In der Nacht nach der Landtagswahl in Nordrhein-Westfalen geschah das noch nie Dagewesene: Der Euro stürzte ab, Portugal, Spanien und sogar Italien waren plötzlich von der Insolvenz bedroht. Selbst Frankreich konnte sich nach Presseberichten nicht mehr am Kapitalmarkt finanzieren. Die Zukunft des Euros, ja nicht weniger als die Existenz der ganzen EU stand nach den Worten von Bundeskanzlerin Merkel auf dem Spiel. In beispielloser Geschwindigkeit verständigten sich die 27 Mitgliedstaaten der EU noch in derselben Nacht auf ein Rettungspaket im gewaltigen Umfang von 750 Mrd. Euro (zum Vergleich: Der gesamte Bundeshalt beläuft sich auf rund 300 Mrd. Euro). Teil dieses Pakets war, dass die EU Kommission befugt wurde, Gewährleistungen von bis zu 60 Mrd. Euro auszusprechen und über diesen Betrag Kreditmöglichkeiten einzurichten.

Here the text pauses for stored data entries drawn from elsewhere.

/-- The copy of an arming that meets no mark and no bunded vault, and the slot armed. -/
theorem raceArmDone_arms {s : State} {slot : BitVec 2} {part : Nat} (hs : s.edge.stopped = false) (hst : (s.slot slot.toNat).st = .arming)
    (ho : s.slotOwner slot.toNat = some part) :
    let i := slot.toNat
    let w := s.cfg.get (.raceCfg i)
    let pr := s.region false part (fld w 0 8)
    let wr := s.region true part (fld w 8 8)
    let n := 16 * (pr.prog.nDesc + pr.prog.nInstr)
    s.fencedAt wr.base wr.weightBytes = false → s.fencedAt pr.base (64 + n) = false → s.marked wr.base wr.weightBytes = false →
    s.marked (pr.base + 64) n = false →
    ∃ t : State, { t with cmds := s.cmds, memSys := s.memSys } = s ∧ exec (.raceArmDone slot) s
      = .next (((t.raceCopied (s.cfg.slotPan i) wr pr n).raceArmed i (s.cfg.slotPan i) part (fld w 0 8) pr).slotDone i none) := by
  intro i w pr wr n h1 h2 h3 h4
  have hpath (t : State) (y : Nat) : { t.racePath 0 y with cmds := t.cmds, memSys := t.memSys } = t := State.lockWhere_frame t _ 4
  refine ⟨(s.racePath 0 ((vaultOf wr.base).getD 0)).racePath 0 ((vaultOf pr.base).getD 0), ?_, ?_⟩
  · have ha := hpath s ((vaultOf wr.base).getD 0)
    generalize s.racePath 0 ((vaultOf wr.base).getD 0) = t at ha ⊢
    have hb := hpath t ((vaultOf pr.base).getD 0)
    generalize t.racePath 0 ((vaultOf pr.base).getD 0) = u at hb ⊢
    rw [← ha, ← hb]
  · show Host.Outcome.next (raceArmDone i s) = _
    unfold raceArmDone
    rw [if_neg (by simp [hs]), if_neg (by simp [i, hst]), ho]
    dsimp only
    rw [if_neg (by rw [h1, h2]; exact Bool.false_ne_true), if_neg (by rw [h3, h4]; exact Bool.false_ne_true)]
    rfl

/-- What a clear of a race pan leaves, before its slot shows it. -/
def State.raceCleared (s : State) (p : Nat) (k : ClearVerdict) (met : Met) : State :=
  (s.verify k [] (if (s.pan p).bunded then [] else [p]) met).2.wipePan p

/-- The slot whose disarm has ended. -/
def State.raceDisarmed (s : State) (i p : Nat) : State :=
  s.modSlot i fun v => { v with disarm := false, inBuf := [], outFront := [], outBack := [], st := s.outState i p }

theorem raceDisarm_waits {s : State} {slot : BitVec 2} {k : ClearVerdict}
    (h : (s.slot slot.toNat).disarm = false ∨ (s.slot slot.toNat).st = .busy ∨ s.clearWaits [] [(s.slot slot.toNat).clearPan] = true) :
    exec (.raceDisarm { slot, verdict := k }) s = .next s := by
  show Host.Outcome.next (raceDisarm slot.toNat k s) = _
  unfold raceDisarm
  dsimp only
  rw [if_pos]
  rcases h with h | h | h <;> simp [h]

theorem raceDisarm_ends {s : State} {slot : BitVec 2} {k : ClearVerdict} (hs : s.edge.stopped = false) (hh : s.saltern.halted = false)
    (hd : (s.slot slot.toNat).disarm = true) (hst : (s.slot slot.toNat).st ≠ .busy)
    (hw : s.clearWaits [] [(s.slot slot.toNat).clearPan] = false) :
    let i := slot.toNat
    let p := (s.slot i).clearPan
    let u := (s.raceCleared p k { part := s.slotClaim i }).raceDisarmed i p
    exec (.raceDisarm { slot, verdict := k }) s = .next (if (s.slot i).rearm then
      (match u.startArm i with | (some st, t) => t.slotDone i (some st) | (none, t) => t) else u.slotDone i none) := by
  intro i p u
  show Host.Outcome.next (raceDisarm i k s) = _
  unfold raceDisarm
  dsimp only
  rw [if_neg (by simp [i, hs, hh, hd, hst, hw])]
  refine congrArg Host.Outcome.next (ite_congr rfl (fun _ => ?_) fun _ => rfl)
  show (if (u.startArm i).1.isSome then (u.startArm i).2.slotDone i (u.startArm i).1 else (u.startArm i).2) = _
  cases u.startArm i with
  | mk st t => cases st <;> rfl

section
variable {s : State} {p : Nat} {k : ClearVerdict} {met : Met}

theorem raceCleared_good (h : allPassed k [] (if (s.pan p).bunded then [] else [p]) = true) :
    s.raceCleared p k met = (s.sampled k [] (if (s.pan p).bunded then [] else [p])).wipePan p := by
  rw [State.raceCleared, State.verify_good _ _ _ _ _ h]

/-- A pan that failed twice is bunded. -/
theorem State.raceCleared_bunded (hb : (s.pan p).bunded = false) (hr : k.retryPans.getLsbD p = true) (hf : k.failPans.getLsbD p = true) :
    ((s.raceCleared p k met).pan p).bunded = true := by
  have hfail : pansFailed k [p] = [p] := by simp [pansFailed, hr, hf]
  rw [State.raceCleared, State.wipePan_bunded, hb, if_neg Bool.false_ne_true, State.verify_eq, State.bundFailed_eq, hfail]
  obtain ⟨-, hbund, -, -⟩ := State.bundPans 9 met [p] (s.sampled k [] [p])
  exact (hbund p).trans (by simp)

end

section
variable {s : State} {p : Nat} {k : ClearVerdict} {met : Met}

/-- A clear of a race pan that did not fail twice changes memory, marks, the DRBG, what the clear notes, and the pan alone. -/
theorem State.raceCleared_frame (h : allPassed k [] (if (s.pan p).bunded then [] else [p]) = true) :
    { s.raceCleared p k met with
      mem := s.mem, poison := s.poison, eng := s.eng, drawn := s.drawn, memSys := s.memSys, pans := s.pans } = s := by
  rw [raceCleared_good h]
  have hf := State.sampled_frame s k [] (if (s.pan p).bunded then [] else [p])
  generalize s.sampled k [] (if (s.pan p).bunded then [] else [p]) = t at hf ⊢
  have hw := State.wipePan_frame t p
  generalize t.wipePan p = u at hw ⊢
  calc _ = ({ ({ u with mem := t.mem, poison := t.poison, pans := t.pans } : State) with
            mem := s.mem, poison := s.poison, eng := s.eng, drawn := s.drawn, memSys := s.memSys, pans := s.pans } : State) := rfl
    _ = ({ ({ t with mem := s.mem, poison := s.poison, eng := s.eng, drawn := s.drawn, memSys := s.memSys } : State) with
            pans := s.pans } : State) := by rw [hw]
    _ = s := by rw [hf]

theorem State.sampled_pan (v : ClearVerdict) (rs : List (Nat × Nat)) (pans : List Nat) (q : Nat) : (s.sampled v rs pans).pan q = s.pan q :=
  (congrArg (fun t : State => t.pan q) (State.sampled_frame s v rs pans) :)

theorem State.raceCleared_pan (h : allPassed k [] (if (s.pan p).bunded then [] else [p]) = true) (q : Nat) :
    ((s.raceCleared p k met).pan q).bunded = (s.pan q).bunded := by
  rw [raceCleared_good h, State.wipePan_bunded, State.sampled_pan]

/-- What the slot shows once its pan is cleared is what it would have shown before. -/
theorem State.raceCleared_outState (h : allPassed k [] (if (s.pan p).bunded then [] else [p]) = true) (i : Nat) :
    (s.raceCleared p k met).outState i p = s.outState i p := by
  have hcfg : (s.raceCleared p k met).cfg = s.cfg := (congrArg State.cfg (State.raceCleared_frame h) :)
  have hslot : (s.raceCleared p k met).slot i = s.slot i := (congrArg (fun t : State => t.slot i) (State.raceCleared_frame h) :)
  unfold State.outState
  dsimp only
  rw [hcfg, hslot, State.raceCleared_pan h]

theorem State.raceCleared_empties (h : allPassed k [] (if (s.pan p).bunded then [] else [p]) = true) (hb : (s.pan p).bunded = false) :
    (∀ a, OwnMemory p a → (s.raceCleared p k met).byte a = 0) ∧ ((s.raceCleared p k met).pan p).held = none := by
  rw [raceCleared_good h]
  generalize (if (s.pan p).bunded then [] else [p]) = l
  have ht : ((s.sampled k [] l).pan p).bunded = false := by rw [State.sampled_pan, hb]
  refine ⟨fun a ha => (State.wipePan_byte ht).1 ((panByte_iff p a).mpr (.inl ha)), ?_⟩
  rw [State.wipePan_pan, if_pos ⟨rfl, ht⟩]
  rfl

end

/-- A race pan that is bunded is not cleared, and one that is not passes unless it failed twice. -/
theorem allPassed_race {s : State} {p : Nat} {k : ClearVerdict}
    (h : (!(s.pan p).bunded && k.retryPans.getLsbD p && k.failPans.getLsbD p) = false) :
    allPassed k [] (if (s.pan p).bunded then [] else [p]) = true := by
  rw [allPassed_iff]
  cases hb : (s.pan p).bunded with
  | true => rfl
  | false =>
    rw [hb, Bool.not_false, Bool.true_and] at h
    show (!(false || false || (k.retryPans.getLsbD p && k.failPans.getLsbD p || false))) = true
    rw [h]
    rfl

theorem State.raceDisarmed_slot (s : State) (i p j : Nat) : (s.raceDisarmed i p).slot j =
    if j = i then { s.slot i with disarm := false, inBuf := [], outFront := [], outBack := [], st := s.outState i p } else s.slot j :=
  State.setSlot_slot ..

/-- Settles O41: the checks of an arming, its copy, and the clear of a disarm. -/
theorem slotsAreArmedWithSealedCopiesAndDisarmedClean : Obligations.SlotsAreArmedWithSealedCopiesAndDisarmedClean := by
  refine ⟨fun s i _ => ?_, fun s slot part hs hst ho => ?_, fun s slot k hs hh => ?_⟩
  · intro w v t
    obtain ⟨harm, hother, hown⟩ := startArm_shows s i
    exact ⟨harm, hother, State.startArm_mem s i, hown⟩
  · intro i w pan pr wr n h1 h2 h3 h4 hw hn hwr hpr
    obtain ⟨t, ht, hexec⟩ := raceArmDone_arms hs hst ho h1 h2 h3 h4
    obtain ⟨-, hpan⟩ := State.slotPan_of_owner ho
    obtain ⟨hst, harm, hmem⟩ := State.raceArmed_shows (t.raceCopied pan wr pr n) i pan part (fld w 0 8) pr
    have hmt : t.mem = s.mem := (congrArg State.mem ht :)
    have hread (a m : Nat) : t.read a m = s.read a m := by rw [State.read, hmt, State.read]
    have hbyte (a : Nat) : t.byte a = s.byte a := by rw [State.byte, hmt, State.byte]
    have hbyte' (a : Nat) : ((t.raceCopied pan wr pr n).raceArmed i pan part (fld w 0 8) pr).byte a = (t.raceCopied pan wr pr n).byte a :=
      by
      rw [State.byte, hmem, State.byte]
    have hread' (a m : Nat) : ((t.raceCopied pan wr pr n).raceArmed i pan part (fld w 0 8)
      pr).read a m = (t.raceCopied pan wr pr n).read a m := by
      rw [State.read, hmem, State.read]
    refine ⟨_, hexec, hst, harm, ?_, ?_, fun a ha ha' => ?_⟩
    · rw [hread', State.raceCopied_store hpan hw, hread]
    · rw [hread', State.raceCopied_imem hpr, hread]
    · rw [hbyte', State.raceCopied_byte_other ha ha', hbyte]
  · intro i v p failed
    refine ⟨raceDisarm_waits, fun hd hst hw => ?_⟩
    have hslot (j : Nat) := State.raceDisarmed_slot (s.raceCleared p k { part := s.slotClaim i }) i p j
    have hi := (hslot i).trans (if_pos rfl)
    refine ⟨_, raceDisarm_ends hs hh hd hst hw, ?_, ?_, ?_, ?_, fun hf => ?_, fun hf => ?_⟩
    · rw [hi]
    · rw [hi]
    · rw [hi]
    · rw [hi]
    · simp only [failed, Bool.and_eq_true, Bool.not_eq_true'] at hf
      obtain ⟨⟨hb, hr⟩, hfail⟩ := hf
      exact State.raceCleared_bunded hb hr hfail
    · have hgood := allPassed_race hf
      have hother (j : Nat) : (s.raceCleared p k { part := s.slotClaim i }).slot j = s.slot j :=
        (congrArg (fun t : State => t.slot j) (State.raceCleared_frame hgood) :)
      refine ⟨?_, fun j hj => ((hslot j).trans (if_neg hj)).trans (hother j), fun hb => State.raceCleared_empties hgood hb⟩
      rw [hi, hother, State.raceCleared_outState hgood]

end Sys2Proof.Machine

/-! SUPPORT. What completions, bundings and whole clears leave of commits, of the list of clears and of epochs (R139, R439, R444). -/
namespace Sys2Proof.Machine

-- ## What the end of commands and bundings leave of clears and epochs

/-- The list of clears and every partition's epoch are the same. -/
def ClearsAndEpochs (s t : State) : Prop := t.memSys.clears = s.memSys.clears ∧ ∀ i, (t.part i).epoch = (s.part i).epoch

theorem ClearsAndEpochs.refl (s : State) : ClearsAndEpochs s s := ⟨rfl, fun _ => rfl⟩
theorem ClearsAndEpochs.trans {s t u : State} (h : ClearsAndEpochs s t) (h' : ClearsAndEpochs t u) : ClearsAndEpochs s u :=
  ⟨h'.1.trans h.1, fun i => (h'.2 i).trans (h.2 i)⟩
theorem ClearsAndEpochs.of_eq {s t : State} (hm : t.memSys = s.memSys) (hp : t.parts = s.parts) : ClearsAndEpochs s t :=
  ⟨by rw [hm], fun i => by rw [State.part, hp, State.part]⟩

/-- A change of a partition's record that keeps its epoch. -/
theorem State.modPart_clearsAndEpochs (s : State) (p : Nat) (f : Part → Part) (hf : ∀ v, (f v).epoch = v.epoch) :
    ClearsAndEpochs s (s.modPart p f) := by
  refine ⟨rfl, fun i => ?_⟩
  rw [State.modPart_eq, State.setPart_part]
  split
  · next h => rw [hf, h]
  · rfl

theorem State.settleStream_clearsAndEpochs (s : State) (u : KvUse) (good : Bool) : ClearsAndEpochs s (s.settleStream u good) := by
  unfold State.settleStream
  dsimp only
  split
  · exact .refl s
  · split
    · exact .refl s
    · exact .of_eq rfl rfl

theorem State.leavePans_clearsAndEpochs (s : State) (seq : DWord) : ClearsAndEpochs s (s.leavePans seq) := by
  have h := State.leavePans_frame s seq
  generalize s.leavePans seq = u at h ⊢
  exact .of_eq (congrArg State.memSys h :) (congrArg State.parts h :)

theorem State.creditSteps_clearsAndEpochs (s : State) (c : Cmd) (good : Bool) : ClearsAndEpochs s (s.creditSteps c good) := by
  unfold State.creditSteps
  split
  · exact State.modPart_clearsAndEpochs s _ _ fun _ => rfl
  · exact .refl s

theorem State.countFull_clearsAndEpochs (s : State) (c : Cmd) (st : Byte) : ClearsAndEpochs s (s.countFull c st) := by
  unfold State.countFull
  split
  · exact State.modPart_clearsAndEpochs s _ _ fun _ => rfl
  · exact .refl s

theorem State.noteLock_clearsAndEpochs (s : State) (c : Cmd) (good : Bool) : ClearsAndEpochs s (s.noteLock c good) := by
  unfold State.noteLock
  split
  · dsimp only
    refine .trans (t := (if c.locked then s.freshRefresh c.pans else s).draw.2) ?_ (State.modPart_clearsAndEpochs _ _ _ fun _ => rfl)
    split <;> exact ⟨rfl, fun _ => rfl⟩
  · exact .refl s

theorem State.putEntry_clearsAndEpochs (s : State) (c : Cmd) (st : Byte) : ClearsAndEpochs s (s.putEntry c st) := by
  unfold State.putEntry
  dsimp only
  split <;> exact .of_eq rfl rfl

theorem State.completeOne_clearsAndEpochs (s : State) (c : Cmd) (st : Byte) : ClearsAndEpochs s (s.completeOne c st) := by
  have hkv (good : Bool) : ClearsAndEpochs s (c.kv.foldl (fun s u => s.settleStream u good) s) :=
    foldl_keeps (ClearsAndEpochs s) _ _ (fun t u _ h => h.trans (State.settleStream_clearsAndEpochs t u good)) s (.refl s)
  unfold State.completeOne
  dsimp only
  generalize (st == stOk || st == stTrunc) = good
  refine (hkv good).trans ?_
  generalize c.kv.foldl (fun s u => s.settleStream u good) s = t
  refine (t.leavePans_clearsAndEpochs c.seq).trans (((State.creditSteps_clearsAndEpochs _ c good).trans
    ((State.countFull_clearsAndEpochs _ c st).trans (State.noteLock_clearsAndEpochs _ c good))).trans ?_)
  generalize (((t.leavePans c.seq).creditSteps c good).countFull c st).noteLock c good = u
  have hdone : ClearsAndEpochs u (u.tallyDone c st) := .of_eq rfl rfl
  have hput := hdone.trans (State.putEntry_clearsAndEpochs (u.tallyDone c st) c st)
  generalize (u.tallyDone c st).putEntry c st = w at hput ⊢
  exact hput.trans (.trans (t := w.dropCmd c) (.of_eq rfl rfl)
    (.of_eq (congrArg State.memSys (State.settleCtx_frame (w.dropCmd c) c.queue) :)
    (congrArg State.parts (State.settleCtx_frame (w.dropCmd c) c.queue) :)))

theorem State.finishNoRow_clearsAndEpochs (s : State) (c : Cmd) (st : Byte) : ClearsAndEpochs s (s.finishNoRow c st) := by
  have hb : ClearsAndEpochs s (s.beginCmd c) := .of_eq rfl rfl
  unfold State.finishNoRow
  dsimp only
  split
  · exact hb
  · exact hb.trans (State.completeOne_clearsAndEpochs ..)
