-- ==== Sys2Proof/Config.lean ====
section
/-! DEFINITION. What the part fixes once (power-on values, identity codes, sizes), each from the rule named, and the free
values of the model: constants without a body, of which nothing can be proved, for the points the spec leaves open. -/

namespace Sys2Proof.Config

/-- Power-on value of the nominal period N in µs (R146). -/
def nominalPeriod : Nat := 1000
/-- Power-on value of the survival count S (R146). -/
def survivalCount : Nat := 8
/-- Power-on value of the roughing settle time in ms (R119). -/
def settleTime : Nat := 500
/-- The number of responses the response queue holds (R155, R167). -/
def responseRoom : Nat := 8
/-- IDENT word 0 (R166). -/
def vendorCode : Nat := 0x0D7A
/-- IDENT word 0 (R166). -/
def partCode : Nat := 0x0460
/-- The revision of parts described by the manual (R166). -/
def revision : Nat := 1
/-- The time the reset line must be low to be taken as asserted, in µs (R152). -/
def resetAssertTime : Nat := 10

/-- FREE VALUE (log 9): how the part reads a claims roughing or ramp byte of a step record that holds neither 0 nor 1
(R23 stores it as written, R30 examines it for no kind, R153 gives 0 and 1 alone). -/
opaque flagReading : Byte → Bool

/-- FREE VALUE (log 10): whether INPUT word 1 carries 1 for a high level and 0 for a low one, or the other way about. R116 names
the levels and R153 gives a two-valued field 0 and 1, but not which of the two a level is. -/
opaque highCarriesOne : Bool

/-- FREE VALUE (log 11): whether a channel record that breaks lo ≤ hi ≤ F is refused naming hi (true) or lo (false), for the
values lo, hi and F of the record (Table 1-3 and R6 give the one rule for both fields). -/
opaque limitsNameHi : Nat → Nat → Nat → Bool

/-- FREE VALUE (log 12): whether an entry that goes back from RELEASING to TRIPPED enters TRIPPED in the sense of R108 and
so raises GUARD_TRIP again. -/
opaque returnToTrippedIsTrip : Bool

/-- FREE VALUE (log 29): whether an entry whose source was lost, and has been put right without a rewrite of the entry, goes on
taking trip readings (true) or takes its source's own readings but for the release (false). R105 says that it does not release
until it is rewritten, and gives the trip reading to a source that does not satisfy R99. -/
opaque mendedSourceTrips : Bool

end Sys2Proof.Config
end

Gegen die Zustimmung durch die Bundesregierung zu diesem Beschluss hat nun die Initiative "aktion-bürgerrechte" (www.aktion-bürgerrechte.de) Klage beim Verfassungsgericht in Karlsruhe eingereicht. Die Kläger stellen fest, dass zwischen dem Bekanntwerden der Finanzprobleme und dem Regierungsbeschluss ein Zeitraum von weniger als zwei Tagen lag. Sie stellen weiter fest, dass durch den Beschluss die Europäische Union die Möglichkeit bekommt, selbst am Kapitalmarkt als Kreditnehmer aufzutreten. Dies war ihr bisher mit gutem Grund untersagt, da die EU sich praktisch ausschließlich über Zuwendungen der Mitgliedstaaten finanziert. Dies wiederum bedeutet, dass in letzter Instanz die Mitgliedstaaten - und allen voran Deutschland - für die Schulden der EU haften. Der Charakter der EU verändert sich damit wesentlich: Sie kann jetzt aus eigener Entscheidung heraus Schulden aufnehmen, für die letztlich die Nationalstaaten und insbesondere Deutschland haften.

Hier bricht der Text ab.